Repairs that would fix about 15 percent of Volkswagen's cheating 2-liter diesel engines could be approved by regulators in the next few weeks.
Volkswagen submitted plans in early August to repair about 67,000 cars from the 2015 model year. The Environmental Protection Agency says it won't act on the plans until after a federal judge approves an order settling lawsuits against the German automaker. That could come at a court hearing Tuesday in San Francisco.
Under the settlement, VW must submit plans to fix the rest of the 475,000 diesels in November and December.
The 2015 Golfs, Jettas and Beetles are the easiest to fix. The EPA and Volkswagen wouldn't comment, but dealers say repairs include a software update and new exhaust system parts that would come in a year.
Volkswagen has admitted wrongdoing in equipping cars with software to evade emissions testing. The software recognized when the cars were being tested on a treadmill and turned on pollution controls. The controls were turned off when the cars returned to the road. The EPA alleged the scheme let the cars spew more than 40 times the allowable limit of nitrogen oxide, which can cause respiratory problems in humans.
In June, VW agreed to a $15 billion civil settlement with environmental authorities, state governments and vehicle owners. It requires the company to spend up to $10 billion buying back or fixing the 2-liter cars and paying owners an additional $5,100 to $10,000 each. The settlement does not cover another 85,000 vehicles with 3-liter diesel engines that also cheated on tests.
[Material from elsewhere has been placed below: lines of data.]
-- ==== Sys2Proof/Machine/State.lean ====
section
/-! DEFINITION. The state of the VK-24, block by block as the spec's chapters give it, and its power-on value. -/

namespace Sys2Proof.Machine

/-! ### The step table (chapter 1) -/

/-- The seven step kinds (R3, Table 1-1). -/
inductive StepKind where
  | empty | cook | add | waitUser | call | ret | finish
deriving DecidableEq, Repr

/-- The five conditions of a timed step (Table 1-2). -/
inductive Condition where
  | time | temp | weight | torque | user
deriving DecidableEq, Repr

/-- The four flags of a timed record (R5). -/
structure StepFlags where
  announce : Bool
  userEnd : Bool
  forceLock : Bool
  atTemp : Bool
deriving DecidableEq, Repr

/-- One step record (R4, Table 1-2). A numeric field's absent value is 0. -/
structure StepRecord where
  kind : StepKind
  flags : StepFlags
  target : Nat
  ramp : Nat
  pattern : Option Nat
  duration : Nat
  condition : Option Condition
  limit : Nat
  amount : Nat
  tolerance : Nat
  routine : Nat
  repeats : Nat
deriving DecidableEq, Repr

/-- No flag set. -/
def StepFlags.none : StepFlags := ⟨false, false, false, false⟩

/-- The record of kind EMPTY with every other field absent (R2). -/
def StepRecord.blank : StepRecord :=
  { kind := .empty, flags := .none, target := 0, ramp := 0, pattern := .none, duration := 0, condition := .none,
    limit := 0, amount := 0, tolerance := 0, routine := 0, repeats := 0 }

/-! ### The step engine (chapter 2) -/

/-- Table 2-1. -/
inductive EngineState where
  | idle | running | held | ending | faulted
deriving DecidableEq, Repr

/-- The phase of a timed step (Table 2-3). -/
inductive Phase where
  | none | entry | active
deriving DecidableEq, Repr

/-- The sub-phase of a timed step (Table 2-2). -/
inductive SubPhase where
  | none | approach | reached | addRef | addFill | waiting
deriving DecidableEq, Repr

/-- The set of hold reasons (Table 2-6). -/
structure Holds where
  pause : Bool
  lid : Bool
  bowl : Bool
  mains : Bool
  sensor : Bool
  starved : Bool
deriving DecidableEq, Repr

/-- The empty hold set. -/
def Holds.empty : Holds := ⟨false, false, false, false, false, false⟩

/-- Table 2-7, in its order. -/
inductive FaultCode where
  | stepRange | callDepth | callPool | returnEmpty | contextKind | patternEmpty | uncalibrated | lockTimeout
  | lockBreach | lockLost | stall | overload | cutout | foodSensor | baseOver | boardOver | hostLost
deriving DecidableEq, Repr

/-- The outcomes of a step (R34). -/
inductive StepOutcome where
  | completed | limit | skipped
deriving DecidableEq, Repr

/-- The outcomes of a recipe (Table 2-3). -/
inductive RecipeOutcome where
  | completed | stopped
deriving DecidableEq, Repr

/-- The engine state variables of Table 2-3 (R19). -/
structure Engine where
  state : EngineState
  index : Nat
  phase : Phase
  sub : SubPhase
  elapsed : Nat
  limitElapsed : Nat
  reached : Bool
  lockNeed : Bool
  clampedTarget : Nat
  previousTarget : Nat
  holds : Holds
  fault : Option FaultCode
  further : Bool
  lastOutcome : Option StepOutcome
  recipeOutcome : Option RecipeOutcome
deriving DecidableEq, Repr

/-- Table 2-3, the column common to both resets. -/
def Engine.reset : Engine :=
  { state := .idle, index := 0, phase := .none, sub := .none, elapsed := 0, limitElapsed := 0, reached := false,
    lockNeed := false, clampedTarget := 0, previousTarget := 0, holds := .empty, fault := .none, further := false,
    lastOutcome := .none, recipeOutcome := .none }

/-! ### The context pool (chapter 3) -/

/-- A CALL record (R53, Table 3-1). -/
structure CallRecord where
  returnIndex : Nat
  routine : Nat
  remaining : Nat
deriving DecidableEq, Repr

/-- A SUSPEND record with started = true (R54, Table 3-3). -/
structure HeldRecord where
  reasons : Holds
  index : Nat
  phase : Phase
  sub : SubPhase
  elapsed : Nat
  limitElapsed : Nat
  reached : Bool
  addReference : Option Int
  setpoint : Int
  rampAccumulator : Nat
  integrator : Int
  phaseIndex : Nat
  phaseElapsed : Nat
  torqueCount : Nat
  overloadCap : Option Nat
deriving DecidableEq, Repr

/-- A context record: CALL, SUSPEND with started = false (Table 3-2: reason set at save and pending index), or
SUSPEND with started = true. -/
inductive Context where
  | call (r : CallRecord)
  | starved (reasons : Holds) (pendingIndex : Nat)
  | held (r : HeldRecord)
deriving DecidableEq, Repr

/-- The context pool (R51): the free list and the active chain, each head first (the links are the lists' order; a slot
on the chain stands with its record), and the call depth (R55). -/
structure Pool where
  free : List Nat
  chain : List (Nat × Context)
  depth : Nat
deriving DecidableEq, Repr

/-- The rebuilt pool (R51): slots 0 to 11 free in order, the chain empty, the depth 0. -/
def Pool.rebuilt : Pool := { free := [0, 1, 2, 3, 4, 5, 6, 7, 8, 9, 10, 11], chain := [], depth := 0 }

/-! ### The weighing channel (chapter 4) -/

/-- The calibration record (Table 4-2). -/
structure Calibration where
  zero : Int
  gain : Nat
  drift : Int
  tcal : Int
  blockLength : Nat
  band : Nat
  countM : Nat
  gateSpeed : Nat
deriving DecidableEq, Repr
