-- ==== Sys2Proof/Machine/Arith.lean ====
section
/-! DEFINITION. The arithmetic every block shares: rounded division (R1), clamping, and reading and writing big-endian
fields of a payload (R161). -/

namespace Sys2Proof.Machine

/-- Rounded division (R1): floor((x + floor(d/2))/d) for a positive divisor d. -/
def roundDiv (x : Int) (d : Nat) : Int := (x + (d / 2 : Nat)) / (d : Int)

/-- `x` limited to the range `lo` to `hi`. -/
def clampInt (lo hi x : Int) : Int := if x < lo then lo else if hi < x then hi else x

/-- Whether `lo ≤ x ≤ hi`. -/
def inRange (lo hi x : Int) : Bool := decide (lo ≤ x) && decide (x ≤ hi)

/-- The byte at position `i` of a payload (0 past its end). -/
def byteAt (bytes : List Byte) (i : Nat) : Nat := (bytes.getD i 0).toNat

/-- The unsigned two-byte field at position `i`, most significant byte first (R161). -/
def wordAt (bytes : List Byte) (i : Nat) : Nat := 256 * byteAt bytes i + byteAt bytes (i + 1)

/-- The unsigned three-byte field at position `i` (R161). -/
def tripleAt (bytes : List Byte) (i : Nat) : Nat := 256 * wordAt bytes i + byteAt bytes (i + 2)

/-- The value of an unsigned field of `bits` bits read in two's complement (R161). -/
def signed (bits n : Nat) : Int := if n < 2 ^ (bits - 1) then (n : Int) else (n : Int) - (2 ^ bits : Nat)

/-- One byte holding `n` modulo 256. -/
def byte (n : Nat) : Byte := BitVec.ofNat 8 n

/-- Two bytes holding `n` modulo 65,536, most significant first (R161). -/
def word (n : Nat) : List Byte := [byte (n / 256), byte n]

/-- One byte holding a signed value in two's complement (R161). -/
def byteInt (x : Int) : Byte := BitVec.ofInt 8 x

/-- Two bytes holding a signed value in two's complement (R161). -/
def wordInt (x : Int) : List Byte := word (BitVec.ofInt 16 x).toNat

/-- Three bytes holding a signed value in two's complement (R161). -/
def tripleInt (x : Int) : List Byte :=
  let n := (BitVec.ofInt 24 x).toNat
  [byte (n / 65536), byte (n / 256), byte n]

/-- A truth value as bit `i` of a byte or word. -/
def bit (i : Nat) (b : Bool) : Nat := if b then 2 ^ i else 0

end Sys2Proof.Machine
end

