-- ==== Sys2Proof/Machine/LockEvents.lean ====
section
/-! DEFINITION. The lock controller's events above the engine (R134 to R137): the lock becoming ENGAGED, the judgement
of the unlock conditions, the LOCKED edges and the two timeouts. -/

namespace Sys2Proof.Machine

/-- The lock becomes ENGAGED (R134, R137): latch command ENGAGE, the release wait as given, the change handed to the
stir drive and then to the engine, where it ends an ENTRY phase (R25; log 24). -/
def State.lockEngaged (s : State) (wait : Bool) : State :=
  let s := s.setLatch .engage
  let s := (s.withLock { s.lock with releaseWait := wait }).setLockState .engaged
  if s.inEntry then s.enterActive else s

/-- The lock becomes ENGAGED with the release wait true while RELEASE stands (R134). -/
def State.lockEngagedWaiting (s : State) : State := s.lockEngaged (decide (s.lock.standing = .release))

/-- The lock becomes RELEASED with latch command REST (R136, R137). -/
def State.lockReleased (s : State) : State :=
  let s := s.setLatch .rest
  (s.withLock { s.lock with releaseWait := false }).setLockState .released

/-- A release completes (R136): a standing ENGAGE begins an engage at once (R134). -/
def State.releaseCompleted (s : State) : State :=
  let s := s.lockReleased
  if s.lock.standing = .engage then s.beginEngage else s

/-- The release begins (R136). -/
def State.beginRelease (s : State) : State :=
  let s := s.setLatch .release
  (s.withLock { s.lock with timer := 0, releaseWait := false }).setLockState .releasing

/-- A judgement of the unlock conditions (R135, R136): in ENGAGED with the release wait true it may begin the release,
in RELEASING it may abandon it. -/
def State.judgeLock (s : State) : State :=
  match s.lock.state with
  | .engaged => if s.lock.releaseWait && s.unlockConditions then s.beginRelease else s
  | .releasing => if s.unlockConditions then s else s.lockEngagedWaiting
  | .unknown => s
  | .released => s
  | .engaging => s

/-- The LOCKED line rising, or first accepted at 1 (R137, R134). -/
def State.lockedRises (s : State) : State :=
  match s.lock.state with
  | .unknown => s.lockEngagedWaiting
  | .released => s.lockEngagedWaiting
  | .engaging => s.lockEngagedWaiting
  | .engaged => s
  | .releasing => s

/-- The LOCKED line falling, or first accepted at 0 (R137, R136). In ENGAGED the latch has let go: LOCK_LOST is raised
when the engine is RUNNING in ACTIVE with lock need true (R24). DEDUCED (log 37): an edge for which no rule names the state changes nothing. -/
def State.lockedFalls (s : State) : State :=
  match s.lock.state with
  | .unknown =>
    let s := (s.withLock { s.lock with releaseWait := false }).setLockState .released
    if s.lock.standing = .engage then s.beginEngage else s
  | .engaged =>
    let t := s.lockReleased
    if s.active && s.engine.lockNeed then t.raiseFault .lockLost else t
  | .releasing => s.releaseCompleted
  | .released => s
  | .engaging => s

/-- The engage timeout (R134, R25): RELEASED with latch command REST; LOCK_TIMEOUT when the engine is in ENTRY. -/
def State.engageTimedOut (s : State) : State :=
  let entry := s.inEntry
  let s := s.lockReleased
  if entry then s.raiseFault .lockTimeout else s

/-- The release timeout (R136): ENGAGED with latch command ENGAGE and the release wait false; LOCK_STUCK. -/
def State.releaseTimedOut (s : State) : State := (s.raise .lockStuck).lockEngaged false

/-- A HEAT frame with an element on, reported outside rehearsal (R111): the cool-down count restarts, and the
conditions are judged (R135). -/
def State.heatReport (s : State) : State := (s.withLock { s.lock with coolDown := 0 }).judgeLock

end Sys2Proof.Machine
end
Criminal investigations also are underway in the U.S. and Germany. A Volkswagen engineer has pleaded guilty to U.S. charges and has agreed to cooperate with federal authorities in the investigation.
Once Judge Breyer approves the settlement, customers can start making appointments at dealers for VW to buy back their cars. Dealers are preparing for that to start in early November. The EPA says it and the California Air Resources Board will act on the fix "as soon as reasonably appropriate" after the court approves the settlement.
Tom Backer, general manager of a VW dealer in White Plains, New York, said he's hoping for court and EPA approval of the repairs so he can begin selling 2015 diesels early next month, perhaps to people who are selling their diesels back to VW. He's been told the software fix would take little time, but the catalytic converter replacement would take around nine hours.
Repairs of the other 2-liter VW models dating to 2009 have been problematic since the scandal broke in September of 2015 with no plans submitted yet. Those repairs would cover the Jetta, Golf and Beetle from 2009 to 2014, and the Passat from 2012 to 2014.
The EPA says it is still investigating emissions cheating problems with the 3-liter diesels, and it's exploring solutions that are "technically sound and a fair deal for consumers."